Dataset records: Begin
/-- What the agent does at its program counter. -/
inductive Next where
  /-- Executes an instruction, in a state with its word in `issue`. -/
  | run (i : Instr) (s : State)
  /-- Something that takes no issue slot, or a fetch trap that takes one. -/
  | done (s : State) (slot : Bool)
  /-- Waits for a walk. -/
  | wait (s : State)

/-- A fetch that does not succeed (R32): TRAPPC is the instruction's address, INSN 0. -/
def State.fetchEnd (s : State) : Parcel → Next
  | .fault c va => .done ({ s with issue := {} }.trap c va) true
  | _ => .wait (match s.cur with | .thread _ => s.blocks .walk | .pump _ => s)
/-- The instruction of a word or parcel; one that is not an instruction is the step ILLEGAL_INSTRUCTION (R47). -/
def insnOf (w : Nat) : Instr := (decodeInsn (w % 2 = 0) w).getD .illegalInstruction
def isRpt : Instr → Bool
  | .rpt .. => true
  | _ => false
/-- One annulled instruction is passed (R43, R44): an RPT parcel counts together with its target. R43 leaves open how an RPT counts whose
target is an RPT again, and whether a parcel with an RPT's major and reserved bits set is one: here RPT and RPT count as one, and the
other is a parcel like any other (log 18). -/
def State.annul (s : State) : Next :=
  let pc := s.pc
  match s.fetch pc with
  | (.ok lo _, s) =>
    let go (n : Nat) (s : State) : Next :=
      .done (s.modSeq fun q => { q with pc := pc + word n, skip := q.skip - 1 }) false
    if lo % 2 = 0 && isRpt (insnOf lo) then
      match s.fetch (pc + 2) with
      | (.ok t _, s) => if t % 2 = 0 then go 4 s else match s.fetch (pc + 4) with
        | (.ok _ _, s) => go 6 s
        | (x, s) => s.fetchEnd x
      | (x, s) => s.fetchEnd x
    else if lo % 2 = 0 then go 2 s
    else match s.fetch (pc + 2) with
      | (.ok _ _, s) => go 4 s
      | (x, s) => s.fetchEnd x
  | (x, s) => s.fetchEnd x
/-- TRAPVAL of a repeat whose stepped number is outside its range: of a queue transfer whose queue number has been stepped too far, that
number (R189, R193); else 0 (R359). -/
def stepVal (r : RptRun) (j w : Nat) : Word :=
  let q (n : BitVec 2) : Word := if r.d && 4 ≤ n.toNat + j then word (n.toNat + j) else 0
  match decodeInsn (w % 2 = 0) w with
  | some (.qld _ n) | some (.qst _ n) | some (.qpx _ _ n) => q n
  | _ => 0
/-- The next instruction of the agent that issues: an annulled one, a repeat of an RPT, or the one at the program
counter. A repeat whose stepped number would exceed 31, or leaves its file's range, raises cause 0x02 (R36). R44 leaves open what a write
of SKIPSTATE by a repeat annuls: here the repeats that are left still run, and what follows the RPT is annulled (log 18). -/
def State.nextInsn (s : State) : Next :=
  let q := s.seq
  if q.skip ≠ 0 && q.rptRun.isNone then s.annul
  else match q.rptRun with
    | some r =>
      match s.fetchInsn (q.pc + 2) with
      | (.ok w b, _, s) =>
        let s := { s with issue := { insn := w, brk := b } }
        let j := r.n - q.rpt.toNat
        match (stepWord (w % 2 = 0) r j w).bind (decodeInsn (w % 2 = 0)) with
        | none => if j = 0 then .run .illegalInstruction s else .done (s.trap 2 (stepVal r j w)) true
        | some i => if i.wf then .run i s else .done (s.trap 2 0) true
      | (x, _, s) => s.fetchEnd x
    | none =>
      match s.fetchInsn q.pc with
      | (.ok w b, _, s) =>
        if isRpt (insnOf w) then
          match s.fetchInsn (q.pc + 2) with
          | (.ok t _, _, s) => .run (insnOf w) { s with issue := { insn := w + 2 ^ 16 * t, brk := b } }
          | (x, _, s) => s.fetchEnd x
        else .run (insnOf w) { s with issue := { insn := w, brk := b } }
      | (x, _, s) => s.fetchEnd x
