/-- R354, R355: at the end of its slice a context is saved if a waiting one of its priority or above needs a core of it, and begins
another slice otherwise; a context of which nothing is left gives its cores up. -/
def Sys2Proof.Spec.SlicesAndCompletion : Prop :=
  ∀ (s : State) (c : Nat) (x : Ctx), s.ctx c = some x → x.phase = .resident →
    (∀ due, Takes (.timeSliceExpiry c due) s → x.sliceAt = due → x.sliceLeft = none →
      let wanted := s.waiters.any fun y => y.1 ≠ c && x.prio ≤ y.2.prio && y.2.needs.any (s.heldCores c).contains
      Completes .timeSliceExpiry s fun t => t = { s with ctxs := t.ctxs, agenda := t.agenda } ∧
        (wanted = true → t.ctx c = some { x with phase := .saving, saveAt := s.cycle, saveStage := 0, sliceLeft := none } ∧ Due s.cycle (.contextSave c false) t) ∧
        (wanted = false → t.ctx c = some { x with sliceAt := due + x.tslice } ∧
          Due (max (due + x.tslice + 1) s.cycle) (.timeSliceExpiry c (due + x.tslice)) t)) ∧
    (Takes (.contextComplete c) s →
      (s.ctxBusy c = true → x.failed = false → Completes .contextComplete s fun t => t = s) ∧
      (s.ctxBusy c = true → x.failed = true → Completes .contextComplete s fun t => t = { s with agenda := t.agenda } ∧ ∀ e, e ∈ s.agenda → e ∈ t.agenda) ∧
      (s.ctxBusy c = false → Rising s.cores → Completes .contextComplete s fun t => t.mem = s.mem ∧ (∀ k, (t.core k).holder ≠ some c) ∧
        (∀ k, (s.core k).holder ≠ some c → t.core k = s.core k) ∧ t.ctx c = some { x with phase := .idle, sliceLeft := none, waitSince := none }))
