-- ==== Sys2Proof/Laws/State.lean ====
section
/-!
SUPPORT. What each update of the state leaves alone, field by field, and how the parts read behind it. No later proof unfolds
a record update.
-/

namespace Sys2Proof.Machine

/-! `setThread` -/

@[simp] theorem State.setThread_cycle (s : State) (h : Nat) (t : Thread) : (s.setThread h t).cycle = s.cycle := rfl
@[simp] theorem State.setThread_agenda (s : State) (h : Nat) (t : Thread) : (s.setThread h t).agenda = s.agenda := rfl
@[simp] theorem State.setThread_ev (s : State) (h : Nat) (t : Thread) : (s.setThread h t).ev = s.ev := rfl
@[simp] theorem State.setThread_cur (s : State) (h : Nat) (t : Thread) : (s.setThread h t).cur = s.cur := rfl
@[simp] theorem State.setThread_cursor (s : State) (h : Nat) (t : Thread) : (s.setThread h t).cursor = s.cursor := rfl
@[simp] theorem State.setThread_gangs (s : State) (h : Nat) (t : Thread) : (s.setThread h t).gangs = s.gangs := rfl
@[simp] theorem State.setThread_issue (s : State) (h : Nat) (t : Thread) : (s.setThread h t).issue = s.issue := rfl
@[simp] theorem State.setThread_freeCtr (s : State) (h : Nat) (t : Thread) : (s.setThread h t).freeCtr = s.freeCtr := rfl
@[simp] theorem State.setThread_nextId (s : State) (h : Nat) (t : Thread) : (s.setThread h t).nextId = s.nextId := rfl
@[simp] theorem State.setThread_cores (s : State) (h : Nat) (t : Thread) : (s.setThread h t).cores = s.cores := rfl
@[simp] theorem State.setThread_clusters (s : State) (h : Nat) (t : Thread) : (s.setThread h t).clusters = s.clusters := rfl
@[simp] theorem State.setThread_dies (s : State) (h : Nat) (t : Thread) : (s.setThread h t).dies = s.dies := rfl
@[simp] theorem State.setThread_pumps (s : State) (h : Nat) (t : Thread) : (s.setThread h t).pumps = s.pumps := rfl
@[simp] theorem State.setThread_mem (s : State) (h : Nat) (t : Thread) : (s.setThread h t).mem = s.mem := rfl
@[simp] theorem State.setThread_tags (s : State) (h : Nat) (t : Thread) : (s.setThread h t).tags = s.tags := rfl
@[simp] theorem State.setThread_lines (s : State) (h : Nat) (t : Thread) : (s.setThread h t).lines = s.lines := rfl
@[simp] theorem State.setThread_hostLines (s : State) (h : Nat) (t : Thread) : (s.setThread h t).hostLines = s.hostLines := rfl
@[simp] theorem State.setThread_locks (s : State) (h : Nat) (t : Thread) : (s.setThread h t).locks = s.locks := rfl
@[simp] theorem State.setThread_waiting (s : State) (h : Nat) (t : Thread) : (s.setThread h t).waiting = s.waiting := rfl
@[simp] theorem State.setThread_taccs (s : State) (h : Nat) (t : Thread) : (s.setThread h t).taccs = s.taccs := rfl
@[simp] theorem State.setThread_copies (s : State) (h : Nat) (t : Thread) : (s.setThread h t).copies = s.copies := rfl
@[simp] theorem State.setThread_bks (s : State) (h : Nat) (t : Thread) : (s.setThread h t).bks = s.bks := rfl
@[simp] theorem State.setThread_parts (s : State) (h : Nat) (t : Thread) : (s.setThread h t).parts = s.parts := rfl
@[simp] theorem State.setThread_ctxs (s : State) (h : Nat) (t : Thread) : (s.setThread h t).ctxs = s.ctxs := rfl
@[simp] theorem State.setThread_pf (s : State) (h : Nat) (t : Thread) : (s.setThread h t).pf = s.pf := rfl
@[simp] theorem State.setThread_vfs (s : State) (h : Nat) (t : Thread) : (s.setThread h t).vfs = s.vfs := rfl
@[simp] theorem State.setThread_msix (s : State) (h : Nat) (t : Thread) : (s.setThread h t).msix = s.msix := rfl
@[simp] theorem State.setThread_inj (s : State) (h : Nat) (t : Thread) : (s.setThread h t).inj = s.inj := rfl
@[simp] theorem State.setThread_injWait (s : State) (h : Nat) (t : Thread) : (s.setThread h t).injWait = s.injWait := rfl
@[simp] theorem State.setThread_biAsked (s : State) (h : Nat) (t : Thread) : (s.setThread h t).biAsked = s.biAsked := rfl
@[simp] theorem State.setThread_biDone (s : State) (h : Nat) (t : Thread) : (s.setThread h t).biDone = s.biDone := rfl
@[simp] theorem State.setThread_linkDown (s : State) (h : Nat) (t : Thread) : (s.setThread h t).linkDown = s.linkDown := rfl
@[simp] theorem State.setThread_broken (s : State) (h : Nat) (t : Thread) : (s.setThread h t).broken = s.broken := rfl
@[simp] theorem State.setThread_linkSeq (s : State) (h : Nat) (t : Thread) : (s.setThread h t).linkSeq = s.linkSeq := rfl
@[simp] theorem State.setThread_throttle (s : State) (h : Nat) (t : Thread) : (s.setThread h t).throttle = s.throttle := rfl
@[simp] theorem State.setThread_landings (s : State) (h : Nat) (t : Thread) : (s.setThread h t).landings = s.landings := rfl

/-! `modThread` -/

@[simp] theorem State.modThread_cycle (s : State) (h : Nat) (f : Thread → Thread) : (s.modThread h f).cycle = s.cycle := rfl
@[simp] theorem State.modThread_agenda (s : State) (h : Nat) (f : Thread → Thread) : (s.modThread h f).agenda = s.agenda := rfl
@[simp] theorem State.modThread_ev (s : State) (h : Nat) (f : Thread → Thread) : (s.modThread h f).ev = s.ev := rfl
@[simp] theorem State.modThread_cur (s : State) (h : Nat) (f : Thread → Thread) : (s.modThread h f).cur = s.cur := rfl
@[simp] theorem State.modThread_cursor (s : State) (h : Nat) (f : Thread → Thread) : (s.modThread h f).cursor = s.cursor := rfl
@[simp] theorem State.modThread_gangs (s : State) (h : Nat) (f : Thread → Thread) : (s.modThread h f).gangs = s.gangs := rfl
@[simp] theorem State.modThread_issue (s : State) (h : Nat) (f : Thread → Thread) : (s.modThread h f).issue = s.issue := rfl
@[simp] theorem State.modThread_freeCtr (s : State) (h : Nat) (f : Thread → Thread) : (s.modThread h f).freeCtr = s.freeCtr := rfl
@[simp] theorem State.modThread_nextId (s : State) (h : Nat) (f : Thread → Thread) : (s.modThread h f).nextId = s.nextId := rfl
@[simp] theorem State.modThread_cores (s : State) (h : Nat) (f : Thread → Thread) : (s.modThread h f).cores = s.cores := rfl
@[simp] theorem State.modThread_clusters (s : State) (h : Nat) (f : Thread → Thread) : (s.modThread h f).clusters = s.clusters := rfl
@[simp] theorem State.modThread_dies (s : State) (h : Nat) (f : Thread → Thread) : (s.modThread h f).dies = s.dies := rfl
@[simp] theorem State.modThread_pumps (s : State) (h : Nat) (f : Thread → Thread) : (s.modThread h f).pumps = s.pumps := rfl
@[simp] theorem State.modThread_mem (s : State) (h : Nat) (f : Thread → Thread) : (s.modThread h f).mem = s.mem := rfl
@[simp] theorem State.modThread_tags (s : State) (h : Nat) (f : Thread → Thread) : (s.modThread h f).tags = s.tags := rfl
@[simp] theorem State.modThread_lines (s : State) (h : Nat) (f : Thread → Thread) : (s.modThread h f).lines = s.lines := rfl
@[simp] theorem State.modThread_hostLines (s : State) (h : Nat) (f : Thread → Thread) : (s.modThread h f).hostLines = s.hostLines := rfl
@[simp] theorem State.modThread_locks (s : State) (h : Nat) (f : Thread → Thread) : (s.modThread h f).locks = s.locks := rfl
@[simp] theorem State.modThread_waiting (s : State) (h : Nat) (f : Thread → Thread) : (s.modThread h f).waiting = s.waiting := rfl
@[simp] theorem State.modThread_taccs (s : State) (h : Nat) (f : Thread → Thread) : (s.modThread h f).taccs = s.taccs := rfl
@[simp] theorem State.modThread_copies (s : State) (h : Nat) (f : Thread → Thread) : (s.modThread h f).copies = s.copies := rfl
@[simp] theorem State.modThread_bks (s : State) (h : Nat) (f : Thread → Thread) : (s.modThread h f).bks = s.bks := rfl
@[simp] theorem State.modThread_parts (s : State) (h : Nat) (f : Thread → Thread) : (s.modThread h f).parts = s.parts := rfl
@[simp] theorem State.modThread_ctxs (s : State) (h : Nat) (f : Thread → Thread) : (s.modThread h f).ctxs = s.ctxs := rfl
@[simp] theorem State.modThread_pf (s : State) (h : Nat) (f : Thread → Thread) : (s.modThread h f).pf = s.pf := rfl
@[simp] theorem State.modThread_vfs (s : State) (h : Nat) (f : Thread → Thread) : (s.modThread h f).vfs = s.vfs := rfl
@[simp] theorem State.modThread_msix (s : State) (h : Nat) (f : Thread → Thread) : (s.modThread h f).msix = s.msix := rfl
@[simp] theorem State.modThread_inj (s : State) (h : Nat) (f : Thread → Thread) : (s.modThread h f).inj = s.inj := rfl
@[simp] theorem State.modThread_injWait (s : State) (h : Nat) (f : Thread → Thread) : (s.modThread h f).injWait = s.injWait := rfl
@[simp] theorem State.modThread_biAsked (s : State) (h : Nat) (f : Thread → Thread) : (s.modThread h f).biAsked = s.biAsked := rfl
@[simp] theorem State.modThread_biDone (s : State) (h : Nat) (f : Thread → Thread) : (s.modThread h f).biDone = s.biDone := rfl
@[simp] theorem State.modThread_linkDown (s : State) (h : Nat) (f : Thread → Thread) : (s.modThread h f).linkDown = s.linkDown := rfl
@[simp] theorem State.modThread_broken (s : State) (h : Nat) (f : Thread → Thread) : (s.modThread h f).broken = s.broken := rfl
@[simp] theorem State.modThread_linkSeq (s : State) (h : Nat) (f : Thread → Thread) : (s.modThread h f).linkSeq = s.linkSeq := rfl
@[simp] theorem State.modThread_throttle (s : State) (h : Nat) (f : Thread → Thread) : (s.modThread h f).throttle = s.throttle := rfl
@[simp] theorem State.modThread_landings (s : State) (h : Nat) (f : Thread → Thread) : (s.modThread h f).landings = s.landings := rfl

/-! `modSelf` -/

@[simp] theorem State.modSelf_cycle (s : State) (f : Thread → Thread) : (s.modSelf f).cycle = s.cycle := rfl
@[simp] theorem State.modSelf_agenda (s : State) (f : Thread → Thread) : (s.modSelf f).agenda = s.agenda := rfl
@[simp] theorem State.modSelf_ev (s : State) (f : Thread → Thread) : (s.modSelf f).ev = s.ev := rfl
@[simp] theorem State.modSelf_cur (s : State) (f : Thread → Thread) : (s.modSelf f).cur = s.cur := rfl
@[simp] theorem State.modSelf_cursor (s : State) (f : Thread → Thread) : (s.modSelf f).cursor = s.cursor := rfl
@[simp] theorem State.modSelf_gangs (s : State) (f : Thread → Thread) : (s.modSelf f).gangs = s.gangs := rfl
@[simp] theorem State.modSelf_issue (s : State) (f : Thread → Thread) : (s.modSelf f).issue = s.issue := rfl
@[simp] theorem State.modSelf_freeCtr (s : State) (f : Thread → Thread) : (s.modSelf f).freeCtr = s.freeCtr := rfl
@[simp] theorem State.modSelf_nextId (s : State) (f : Thread → Thread) : (s.modSelf f).nextId = s.nextId := rfl
@[simp] theorem State.modSelf_cores (s : State) (f : Thread → Thread) : (s.modSelf f).cores = s.cores := rfl
@[simp] theorem State.modSelf_clusters (s : State) (f : Thread → Thread) : (s.modSelf f).clusters = s.clusters := rfl
@[simp] theorem State.modSelf_dies (s : State) (f : Thread → Thread) : (s.modSelf f).dies = s.dies := rfl
@[simp] theorem State.modSelf_pumps (s : State) (f : Thread → Thread) : (s.modSelf f).pumps = s.pumps := rfl
@[simp] theorem State.modSelf_mem (s : State) (f : Thread → Thread) : (s.modSelf f).mem = s.mem := rfl
@[simp] theorem State.modSelf_tags (s : State) (f : Thread → Thread) : (s.modSelf f).tags = s.tags := rfl
@[simp] theorem State.modSelf_lines (s : State) (f : Thread → Thread) : (s.modSelf f).lines = s.lines := rfl
@[simp] theorem State.modSelf_hostLines (s : State) (f : Thread → Thread) : (s.modSelf f).hostLines = s.hostLines := rfl
@[simp] theorem State.modSelf_locks (s : State) (f : Thread → Thread) : (s.modSelf f).locks = s.locks := rfl
@[simp] theorem State.modSelf_waiting (s : State) (f : Thread → Thread) : (s.modSelf f).waiting = s.waiting := rfl
@[simp] theorem State.modSelf_taccs (s : State) (f : Thread → Thread) : (s.modSelf f).taccs = s.taccs := rfl
@[simp] theorem State.modSelf_copies (s : State) (f : Thread → Thread) : (s.modSelf f).copies = s.copies := rfl
@[simp] theorem State.modSelf_bks (s : State) (f : Thread → Thread) : (s.modSelf f).bks = s.bks := rfl
@[simp] theorem State.modSelf_parts (s : State) (f : Thread → Thread) : (s.modSelf f).parts = s.parts := rfl
@[simp] theorem State.modSelf_ctxs (s : State) (f : Thread → Thread) : (s.modSelf f).ctxs = s.ctxs := rfl
@[simp] theorem State.modSelf_pf (s : State) (f : Thread → Thread) : (s.modSelf f).pf = s.pf := rfl
@[simp] theorem State.modSelf_vfs (s : State) (f : Thread → Thread) : (s.modSelf f).vfs = s.vfs := rfl
@[simp] theorem State.modSelf_msix (s : State) (f : Thread → Thread) : (s.modSelf f).msix = s.msix := rfl
@[simp] theorem State.modSelf_inj (s : State) (f : Thread → Thread) : (s.modSelf f).inj = s.inj := rfl
@[simp] theorem State.modSelf_injWait (s : State) (f : Thread → Thread) : (s.modSelf f).injWait = s.injWait := rfl
@[simp] theorem State.modSelf_biAsked (s : State) (f : Thread → Thread) : (s.modSelf f).biAsked = s.biAsked := rfl
@[simp] theorem State.modSelf_biDone (s : State) (f : Thread → Thread) : (s.modSelf f).biDone = s.biDone := rfl
@[simp] theorem State.modSelf_linkDown (s : State) (f : Thread → Thread) : (s.modSelf f).linkDown = s.linkDown := rfl
@[simp] theorem State.modSelf_broken (s : State) (f : Thread → Thread) : (s.modSelf f).broken = s.broken := rfl
@[simp] theorem State.modSelf_linkSeq (s : State) (f : Thread → Thread) : (s.modSelf f).linkSeq = s.linkSeq := rfl
@[simp] theorem State.modSelf_throttle (s : State) (f : Thread → Thread) : (s.modSelf f).throttle = s.throttle := rfl
@[simp] theorem State.modSelf_landings (s : State) (f : Thread → Thread) : (s.modSelf f).landings = s.landings := rfl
Dataset records: End
Set down only the lines above that fall between the line holding "(s.modSelf f).linkDown = s.linkDown := rfl" and the line holding "(s.modSelf f).broken = s.broken := rfl", inclusive, keeping each exact.

» Answer below:
@[simp] theorem State.modSelf_linkDown (s : State) (f : Thread → Thread) : (s.modSelf f).linkDown = s.linkDown := rfl
@[simp] theorem State.modSelf_broken (s : State) (f : Thread → Thread) : (s.modSelf f).broken = s.broken := rfl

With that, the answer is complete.